ACTIVITY:
In full and without change, transcribe the records below.

(AVAILABLE RECORDS begins)

/-! ## The prefetch engine (R66 to R69) -/

/-- Cancel the prefetch fills that a die's engine started, on either home die, and that its `pfpos` has passed (R69; log 31). A frame whose
promotion has lapsed expires first (R58). -/
def State.cancelPrefetch (s : State) (d : DieId) : State :=
  let drop := field (s.dieReg d 0x117) 8 4
  let pos := s.dieReg d 0x118
  if drop = 0 then s
  else [(0 : DieId), 1].foldl
    (fun s h => (s.die h).pool.frames.foldl
      (fun s e =>
        let s := s.expire h e.1
        let l := (s.die h).lease e.1
        if l.st = .filling ∧ l.pf = true ∧ l.eng = d.val + 1 ∧
            (l.stp < field pos 16 32 ∨ (l.stp = field pos 16 32 ∧ l.lyr + drop < field pos 0 16)) then
          ((s.count d 0x183).sendRelease h e.1 l none).setLease h e.1 { l with st := .free }
        else s) s) s

/-- `PFPOS_WRITE` (R67, R69): `step` and `layer` are written. -/
def execPfposWrite (die : DieId) (v : Word) (s : State) : Host.Outcome State Fault Refusal :=
  .next ((s.setDieReg die 0x118 (BitVec.ofNat 64 (field v 0 48))).cancelPrefetch die).settlePool

/-- The object offsets of a capability's window: start and end (R31). -/
def capStart (c : BitVec 128) : Nat := field c 15 20 * 2 ^ field c 35 5
def capLen (c : BitVec 128) : Nat := field c 0 15 * 2 ^ field c 35 5

/-- The pages that a byte range touches. -/
def pagesOf (start n : Nat) : List Nat :=
  if n = 0 then [] else (List.range ((start + n - 1) / 65536 + 1 - start / 65536)).map (· + start / 65536)

/-- Fill the free pages of a record, in ascending order (R68): the state, and how many pages were taken before the engine had to wait. -/
def State.prefetchPages (d : DieId) (cap : BitVec 128) (stp lyr : Nat) : State → Nat → List Nat → State × Nat
  | s, n, [] => (s, n)
  | s, n, p :: t =>
    let obj := field cap 88 40
    let h := pageDie obj p
    if 256 ≤ ((s.die0.pool.frames ++ s.die1.pool.frames).filter fun e => decide (e.2.st = .filling ∧ e.2.eng = d.val + 1)).length then (s, n)
    else if (((s.expirePage obj p).die h).frameOf obj p).isSome then State.prefetchPages d cap stp lyr (s.expirePage obj p) (n + 1) t
    else
      let s := s.expirePage obj p
      let ch := pageChannel obj p none
      let s := if ((s.die h).freeFrame ch).isSome then s else s.takeVictim h ch
      match s.fillPage obj p none false cap none (some (d, stp, lyr)) with
      | some s => State.prefetchPages d cap stp lyr (s.count d 0x181).shut (n + 1) t
      | none => State.prefetchPages d cap stp lyr (s.count d 0x182) (n + 1) t

/-- How far the prefetch engine of a die is in its current record. -/
def State.setPfAt (s : State) (d : DieId) (n : Option Nat) : State :=
  let x := s.die d
  s.setDie d { x with pool := { x.pool with pfAt := n } }

/-- `PREFETCH_WALK` (R66, R68): the record at `tail` is skipped, waited for, or fetched; one that it has begun it goes on with at the page
where it had to wait. What it has started for a position that `pfpos` has passed meanwhile is cancelled (R69). -/
def execPrefetchWalk (die : DieId) (s : State) : Host.Outcome State Fault Refusal :=
  let ring := s.dieReg die 0x116
  let cfg := s.dieReg die 0x117
  let pos := s.dieReg die 0x118
  let head := field ring 48 16
  let tail := field ring 32 16
  if !bit cfg 16 || head == tail then .next s
  else
    let rec_ := (s.die die).peek? (field ring 4 28 * 4096 + 32 * (tail % 2 ^ field ring 0 4)) 32
    let r : BitVec 256 := BitVec.ofNat 256 (ofBytes (rec_.getD []))
    let stp := field r 0 32
    let lyr := field r 32 16
    let lead := field r 48 8
    let cap : BitVec 128 := r.extractLsb' 128 128
    let begun := (s.die die).pool.pfAt
    let take := fun (s : State) => (s.setDieReg die 0x116 (setField (s.dieReg die 0x116) 32 16 (tail + 1))).setPfAt die none
    let ld := if lead = 255 then field cfg 0 4 else lead
    if rec_.isNone || begun.isNone && (!bit r 56 || decide (16 ≤ lead ∧ lead ≠ 255) || field r 57 7 != 0 || field r 64 64 != 0 || decide (21 < field cap 35 5)) then
      .next (take (s.count die 0x182))
    else if begun.isNone && decide (field pos 16 32 + ld < stp) then .next s
    else if begun.isNone && decide (stp * 2 ^ 16 + lyr < field pos 0 48) then .next (take (s.count die 0x182))
    else
      let ps := pagesOf (capStart cap) (capLen cap)
      let at_ := begun.getD 0
      match State.prefetchPages die cap stp lyr s at_ (ps.drop at_) with
      | (s, n) => .next ((if ps.length ≤ n then take s else s.setPfAt die (some n)).cancelPrefetch die).settlePool

/-! ## Waiting for pages before an instruction issues -/

/-- The pages that the stream in focus waits for before it issues. -/
def State.probe? (s : State) : Option Op := s.ops.find? fun o => decide (o.owner = s.focus) && decide (o.dest = .probe)

/-- Those pages have been looked for, and one of them has failed. -/
def State.probeFailed (s : State) : Bool := match s.probe? with | some o => o.performed && o.status != Status.ok | none => false

/-- A task at a page. -/
def pageTask (kind : TaskKind) (obj pidx : Nat) (leaf : Option Nat) : Task := { obj := obj, pidx := pidx, kind := kind, leaf := leaf, passed := 0, st := .waiting }

/-- Start the tasks that an instruction waits for before it issues. -/
def State.startProbe (s : State) (cap : BitVec 128) (ts : List Task) : Eff :=
  let (t, id) := s.addOp { Op.empty s.focus with engine := true, dest := .probe, plain := false, tasks := ts, cap := cap }
  .await (t.tryOp id).shut .pool

/-- Go on once the tasks that an instruction waited for have ended. -/
def State.afterProbe (s : State) (p addr : Nat) (go : State → Eff) : Eff :=
  match s.probe? with
  | none => go s
  | some o =>
    if !o.performed then .block .pool
    else if o.status = Status.ok then go (s.dropOp o.id)
    else (s.dropOp o.id).failWith p addr o.status

/-- Send an operation whose tasks are tried at once: the plain form holds its stream. -/
def State.sendTasks (s : State) (o : Op) : Eff :=
  let (s, id) := s.addOp o
  let s := ((s.setMe (s.me.addBusy o.targets)).tryOp id).shut
  if o.plain then .hold s id else .sent s id

end Sys2Proof.Machine
end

(AVAILABLE RECORDS ends)

SOLUTION BELOW:
/-! ## The prefetch engine (R66 to R69) -/

/-- Cancel the prefetch fills that a die's engine started, on either home die, and that its `pfpos` has passed (R69; log 31). A frame whose
promotion has lapsed expires first (R58). -/
def State.cancelPrefetch (s : State) (d : DieId) : State :=
  let drop := field (s.dieReg d 0x117) 8 4
  let pos := s.dieReg d 0x118
  if drop = 0 then s
  else [(0 : DieId), 1].foldl
    (fun s h => (s.die h).pool.frames.foldl
      (fun s e =>
        let s := s.expire h e.1
        let l := (s.die h).lease e.1
        if l.st = .filling ∧ l.pf = true ∧ l.eng = d.val + 1 ∧
            (l.stp < field pos 16 32 ∨ (l.stp = field pos 16 32 ∧ l.lyr + drop < field pos 0 16)) then
          ((s.count d 0x183).sendRelease h e.1 l none).setLease h e.1 { l with st := .free }
        else s) s) s

/-- `PFPOS_WRITE` (R67, R69): `step` and `layer` are written. -/
def execPfposWrite (die : DieId) (v : Word) (s : State) : Host.Outcome State Fault Refusal :=
  .next ((s.setDieReg die 0x118 (BitVec.ofNat 64 (field v 0 48))).cancelPrefetch die).settlePool

/-- The object offsets of a capability's window: start and end (R31). -/
def capStart (c : BitVec 128) : Nat := field c 15 20 * 2 ^ field c 35 5
def capLen (c : BitVec 128) : Nat := field c 0 15 * 2 ^ field c 35 5

/-- The pages that a byte range touches. -/
def pagesOf (start n : Nat) : List Nat :=
  if n = 0 then [] else (List.range ((start + n - 1) / 65536 + 1 - start / 65536)).map (· + start / 65536)

/-- Fill the free pages of a record, in ascending order (R68): the state, and how many pages were taken before the engine had to wait. -/
def State.prefetchPages (d : DieId) (cap : BitVec 128) (stp lyr : Nat) : State → Nat → List Nat → State × Nat
  | s, n, [] => (s, n)
  | s, n, p :: t =>
    let obj := field cap 88 40
    let h := pageDie obj p
    if 256 ≤ ((s.die0.pool.frames ++ s.die1.pool.frames).filter fun e => decide (e.2.st = .filling ∧ e.2.eng = d.val + 1)).length then (s, n)
    else if (((s.expirePage obj p).die h).frameOf obj p).isSome then State.prefetchPages d cap stp lyr (s.expirePage obj p) (n + 1) t
    else
      let s := s.expirePage obj p
      let ch := pageChannel obj p none
      let s := if ((s.die h).freeFrame ch).isSome then s else s.takeVictim h ch
      match s.fillPage obj p none false cap none (some (d, stp, lyr)) with
      | some s => State.prefetchPages d cap stp lyr (s.count d 0x181).shut (n + 1) t
      | none => State.prefetchPages d cap stp lyr (s.count d 0x182) (n + 1) t

/-- How far the prefetch engine of a die is in its current record. -/
def State.setPfAt (s : State) (d : DieId) (n : Option Nat) : State :=
  let x := s.die d
  s.setDie d { x with pool := { x.pool with pfAt := n } }

/-- `PREFETCH_WALK` (R66, R68): the record at `tail` is skipped, waited for, or fetched; one that it has begun it goes on with at the page
where it had to wait. What it has started for a position that `pfpos` has passed meanwhile is cancelled (R69). -/
def execPrefetchWalk (die : DieId) (s : State) : Host.Outcome State Fault Refusal :=
  let ring := s.dieReg die 0x116
  let cfg := s.dieReg die 0x117
  let pos := s.dieReg die 0x118
  let head := field ring 48 16
  let tail := field ring 32 16
  if !bit cfg 16 || head == tail then .next s
  else
    let rec_ := (s.die die).peek? (field ring 4 28 * 4096 + 32 * (tail % 2 ^ field ring 0 4)) 32
    let r : BitVec 256 := BitVec.ofNat 256 (ofBytes (rec_.getD []))
    let stp := field r 0 32
    let lyr := field r 32 16
    let lead := field r 48 8
    let cap : BitVec 128 := r.extractLsb' 128 128
    let begun := (s.die die).pool.pfAt
    let take := fun (s : State) => (s.setDieReg die 0x116 (setField (s.dieReg die 0x116) 32 16 (tail + 1))).setPfAt die none
    let ld := if lead = 255 then field cfg 0 4 else lead
    if rec_.isNone || begun.isNone && (!bit r 56 || decide (16 ≤ lead ∧ lead ≠ 255) || field r 57 7 != 0 || field r 64 64 != 0 || decide (21 < field cap 35 5)) then
      .next (take (s.count die 0x182))
    else if begun.isNone && decide (field pos 16 32 + ld < stp) then .next s
    else if begun.isNone && decide (stp * 2 ^ 16 + lyr < field pos 0 48) then .next (take (s.count die 0x182))
    else
      let ps := pagesOf (capStart cap) (capLen cap)
      let at_ := begun.getD 0
      match State.prefetchPages die cap stp lyr s at_ (ps.drop at_) with
      | (s, n) => .next ((if ps.length ≤ n then take s else s.setPfAt die (some n)).cancelPrefetch die).settlePool

/-! ## Waiting for pages before an instruction issues -/

/-- The pages that the stream in focus waits for before it issues. -/
def State.probe? (s : State) : Option Op := s.ops.find? fun o => decide (o.owner = s.focus) && decide (o.dest = .probe)

/-- Those pages have been looked for, and one of them has failed. -/
def State.probeFailed (s : State) : Bool := match s.probe? with | some o => o.performed && o.status != Status.ok | none => false

/-- A task at a page. -/
def pageTask (kind : TaskKind) (obj pidx : Nat) (leaf : Option Nat) : Task := { obj := obj, pidx := pidx, kind := kind, leaf := leaf, passed := 0, st := .waiting }

/-- Start the tasks that an instruction waits for before it issues. -/
def State.startProbe (s : State) (cap : BitVec 128) (ts : List Task) : Eff :=
  let (t, id) := s.addOp { Op.empty s.focus with engine := true, dest := .probe, plain := false, tasks := ts, cap := cap }
  .await (t.tryOp id).shut .pool

/-- Go on once the tasks that an instruction waited for have ended. -/
def State.afterProbe (s : State) (p addr : Nat) (go : State → Eff) : Eff :=
  match s.probe? with
  | none => go s
  | some o =>
    if !o.performed then .block .pool
    else if o.status = Status.ok then go (s.dropOp o.id)
    else (s.dropOp o.id).failWith p addr o.status

/-- Send an operation whose tasks are tried at once: the plain form holds its stream. -/
def State.sendTasks (s : State) (o : Op) : Eff :=
  let (s, id) := s.addOp o
  let s := ((s.setMe (s.me.addBusy o.targets)).tryOp id).shut
  if o.plain then .hold s id else .sent s id

end Sys2Proof.Machine
end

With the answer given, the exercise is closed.